Sherlock Holmes said “the little things are infinitely the most important” and that “without data, he could presume nothing”. In this vein, a Chinese-French team has documented the distribution of the Yunnan Snub-Nosed Monkey indices in space and time in the XiangGuQing mountain forest, China, between 2500 and 4130 m of altitude.
By Patrick Giraudoux
Direct observation and sampling of elusive species of conservation concern can be difficult due to technical and ethical reasons. However, censuses can be indirect and based on the observation of activity indices such as faeces, gnawed leaves, etc.
When coupled with non-invasive genetic methods, this approach can provide extremely precise information about individuals, population sizes, movements and diseases. However, the design of optimal sampling is dependent on knowledge about the relationships between the distribution of animal groups and their indices and possible variation in these relationships.
The Yunnan Snub-Nosed Monkey, Rhinopithecus bieti, lives in one of the most extreme environments of any non-human primate.
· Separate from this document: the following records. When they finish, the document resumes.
-- ==== Sys2Proof/Laws/Bytes.lean ====
section
/-! SUPPORT. A word and its two bytes, and words in byte strings. -/

namespace Sys2Proof

@[simp] theorem be16_hiByte_loByte (v : Word) : be16 (hiByte v) (loByte v) = v := by
  apply BitVec.eq_of_getLsbD_eq
  intro i hi
  simp only [be16, hiByte, loByte, BitVec.getLsbD_append, BitVec.getLsbD_extractLsb']
  by_cases h : i < 8
  · simp [h]
  · simp only [h, decide_false]
    have h8 : i - 8 < 8 := by omega
    have he : 8 + (i - 8) = i := by omega
    simp [h8, he]

@[simp] theorem hiByte_be16 (a b : Byte) : hiByte (be16 a b) = a := by
  apply BitVec.eq_of_getLsbD_eq
  intro i hi
  simp only [be16, hiByte, BitVec.getLsbD_extractLsb', BitVec.getLsbD_append, hi, decide_true,
    Bool.true_and]
  rw [if_neg (by omega), Nat.add_sub_cancel_left]

@[simp] theorem loByte_be16 (a b : Byte) : loByte (be16 a b) = b := by
  apply BitVec.eq_of_getLsbD_eq
  intro i hi
  simp only [be16, loByte, BitVec.getLsbD_extractLsb', BitVec.getLsbD_append, hi, decide_true,
    Bool.true_and, Nat.zero_add, if_true]

@[simp] theorem le16_loByte_hiByte (v : Word) : le16 (loByte v) (hiByte v) = v :=
  be16_hiByte_loByte v

@[simp] theorem length_be16Bytes (v : Word) : (be16Bytes v).length = 2 := rfl

@[simp] theorem length_le16Bytes (v : Word) : (le16Bytes v).length = 2 := rfl

@[simp] theorem length_bytesOfWords (ws : List Word) : (bytesOfWords ws).length = 2 * ws.length := by
  induction ws with
  | nil => rfl
  | cons w ws ih => simp only [bytesOfWords, List.length_cons, ih]; omega

@[simp] theorem wordsOfBytes_bytesOfWords (ws : List Word) :
    wordsOfBytes (bytesOfWords ws) = ws := by
  induction ws with
  | nil => rfl
  | cons w ws ih => simp [bytesOfWords, wordsOfBytes, ih]

theorem bytesOfWords_append (xs ys : List Word) :
    bytesOfWords (xs ++ ys) = bytesOfWords xs ++ bytesOfWords ys := by
  induction xs with
  | nil => rfl
  | cons w ws ih => simp [bytesOfWords, ih]

theorem length_wordsOfBytes (n : Nat) :
    ∀ (b : List Byte), b.length = 2 * n → (wordsOfBytes b).length = n := by
  induction n with
  | zero =>
    intro b h
    have : b = [] := List.eq_nil_of_length_eq_zero (by omega)
    simp [this, wordsOfBytes]
  | succ n ih =>
    intro b h
    match b with
    | [] => simp at h
    | [x] => simp at h; omega
    | x :: y :: rest =>
      simp only [wordsOfBytes, List.length_cons]
      rw [ih rest (by simp at h; omega)]

end Sys2Proof
end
It is found in 15 discrete populations totalling less than 3000 animals, in north-western Yunnan and south-eastern Tibet, between the Jinsha (upper Yangtze) and the Lancang (upper Mekong) rivers, where it inhabits temperate alpine forest ecosystems.
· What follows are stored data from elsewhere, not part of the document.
-- ==== Sys2Proof/Laws/Registers.lean ====
section
/-! SUPPORT. What the register accessors and the loops over them do where no host software has a say (registers
without locks, callbacks and hooks), and how a lock or a failing write ends them. -/

namespace Sys2Proof.Machine

variable {T : List RegDesc}

/-! ## Lookup -/

theorem regTableValidFrom_le {e : RegDesc} : ∀ (T : List RegDesc) (lo : Nat),
    regTableValidFrom lo T = true → e ∈ T → lo ≤ e.key.toNat
  | [], _, _, he => by cases he
  | d :: T, lo, h, he => by
    simp only [regTableValidFrom, Bool.and_eq_true, decide_eq_true_eq] at h
    rcases List.mem_cons.mp he with rfl | he
    · exact h.1.1
    · have := regTableValidFrom_le T _ h.2 he
      omega

theorem cover_iff_from {a : Nat} {d : RegDesc} : ∀ (T : List RegDesc) (lo : Nat),
    regTableValidFrom lo T = true →
    (cover T a = some d ↔ d ∈ T ∧ d.key.toNat ≤ a ∧ a < d.key.toNat + nwords d)
  | [], _, _ => by simp [cover]
  | e :: T, lo, h => by
    simp only [regTableValidFrom, Bool.and_eq_true, decide_eq_true_eq] at h
    have ih := cover_iff_from (d := d) (a := a) T _ h.2
    unfold cover at ih ⊢
    rw [List.find?_cons]
    by_cases hc : covers e a = true
    · simp only [hc]
      simp only [covers, Bool.and_eq_true, decide_eq_true_eq] at hc
      constructor
      · rintro ⟨⟩
        exact ⟨List.mem_cons_self, hc⟩
      · rintro ⟨hm, h1, -⟩
        rcases List.mem_cons.mp hm with rfl | hm
        · rfl
        · have := regTableValidFrom_le T _ h.2 hm
          omega
    · simp only [Bool.not_eq_true] at hc
      simp only [hc]
      rw [ih]
      simp only [covers, Bool.and_eq_false_iff, decide_eq_false_iff_not] at hc
      constructor
      · rintro ⟨h1, h2⟩
        exact ⟨List.mem_cons_of_mem _ h1, h2⟩
      · rintro ⟨h1, h2, h3⟩
        rcases List.mem_cons.mp h1 with rfl | h1
        · omega
        · exact ⟨h1, h2, h3⟩

/-- In a valid table the descriptor that covers an address is the one found (R85, R88). -/
theorem cover_iff (hv : regTableValid T = true) {a : Nat} {d : RegDesc} :
    cover T a = some d ↔ d ∈ T ∧ d.key.toNat ≤ a ∧ a < d.key.toNat + nwords d :=
  cover_iff_from T 0 hv

/-! ## Word images -/

/-- The bytes of a byte block's image: its bytes, and a zero byte after an odd number of them (R92). -/
theorem bytesOfWords_pairBytes : ∀ e : List Byte,
    bytesOfWords (pairBytes e) = if e.length % 2 = 1 then e ++ [0x00] else e
  | [] => rfl
  | [b] => by simp [pairBytes, bytesOfWords]
  | b :: c :: rest => by
    have ih := bytesOfWords_pairBytes rest
    simp only [pairBytes, bytesOfWords, ih, hiByte_be16, loByte_be16, List.length_cons]
    split <;> rename_i h
    · rw [if_pos (by omega)]
      rfl
    · rw [if_neg (by omega)]

theorem length_pairBytes : ∀ e : List Byte, (pairBytes e).length = (e.length + 1) / 2
  | [] => rfl
  | [b] => by simp [pairBytes]
  | b :: c :: rest => by
    simp only [pairBytes, List.length_cons, length_pairBytes rest]
    omega

/-! ## Reads -/

/-- What R99 reads of a register that asks no host software: its words, up to its end. -/
theorem regRead_plain {a rem : Nat} {d : RegDesc} {w : World} (hl : d.rlock = false)
    (hcb : d.rmode ≠ .cb) (hc : cover T a = some d)
    (hi : ∀ a', a ≤ a' → a' < d.key.toNat + nwords d → cover T a' = some d) :
    regRead d a rem w
      = .val
        (if d.rmode = .none then .noAccess
         else .words ((List.range (min (nwords d - offset d a) rem)).map fun j =>
            regWord w T (a + j))) w := by
  unfold regRead regReadDenied lockedIf
  simp only [hl, Res.map, Res.bind]
  have hcov := covers_of_cover hc
  by_cases hm : d.rmode = .none
  · simp [hm]
  · simp only [hm, if_false]
    have hj : ∀ j, j < nwords d - offset d a → j < rem →
        cover T (a + j) = some d ∧ offset d (a + j) = offset d a + j := by
      intro j h1 h2
      simp only [offset] at *
      exact ⟨hi _ (by omega) (by omega), by omega⟩
    unfold regEmit
    cases hmm : d.rmode <;> simp_all
    · intro j h1 h2
      simp [regWord, hj j h1 h2, hmm]
    · intro j h1 h2
      simp [regWord, hj j h1 h2, hmm]

theorem regWords_add (w : World) (T : List RegDesc) (a k n : Nat) :
    regWords w T a (k + n) = regWords w T a k ++ regWords w T (a + k) n := by
  simp [regWords, List.range_add, Function.comp_def, Nat.add_assoc]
In 2017, a Chinese-French team investigated the distribution of Yunnan Snub-Nosed Monkeys and their indices (faeces, gnawed leaves, broken twigs) in space and time to document those relationships, their research paper was recently published in Mammalia.
For four months, the first author walked more than 80 km of mountain paths in the forest of XiangGuQing – GeHuaQing, Tacheng, China. Based on counts along trails across the range of a wild group of several hundred animals, they have shown that on a large scale (100 km2) indices were spatially distributed as nested clusters, and that monkeys strongly prefer southern slopes and altitudes ranging between 2900-3400m.
Additional transects carried out across the range of a smaller sub-population of about 60 individuals, showed that stays of 2-3 days in an area of a few hectares were sufficient to get a spatially homogenous distribution of faeces. The researchers also determined that weather and interactions with other species can alter index density, e.g. the number of monkey faeces was on average 4.2 times higher in places where domestic pigs were absent (a consequence of pigs feeding on faeces).
These observations highlight the importance of considering spatial and temporal scales when sampling Yunnan Snub-Nosed Monkey indices. They provide a foundation from which to develop molecular ecology methods using indices and to develop methods for elucidating how Yunnan Snub-Nosed Monkeys range over large areas, and how currently isolated populations may reconnect.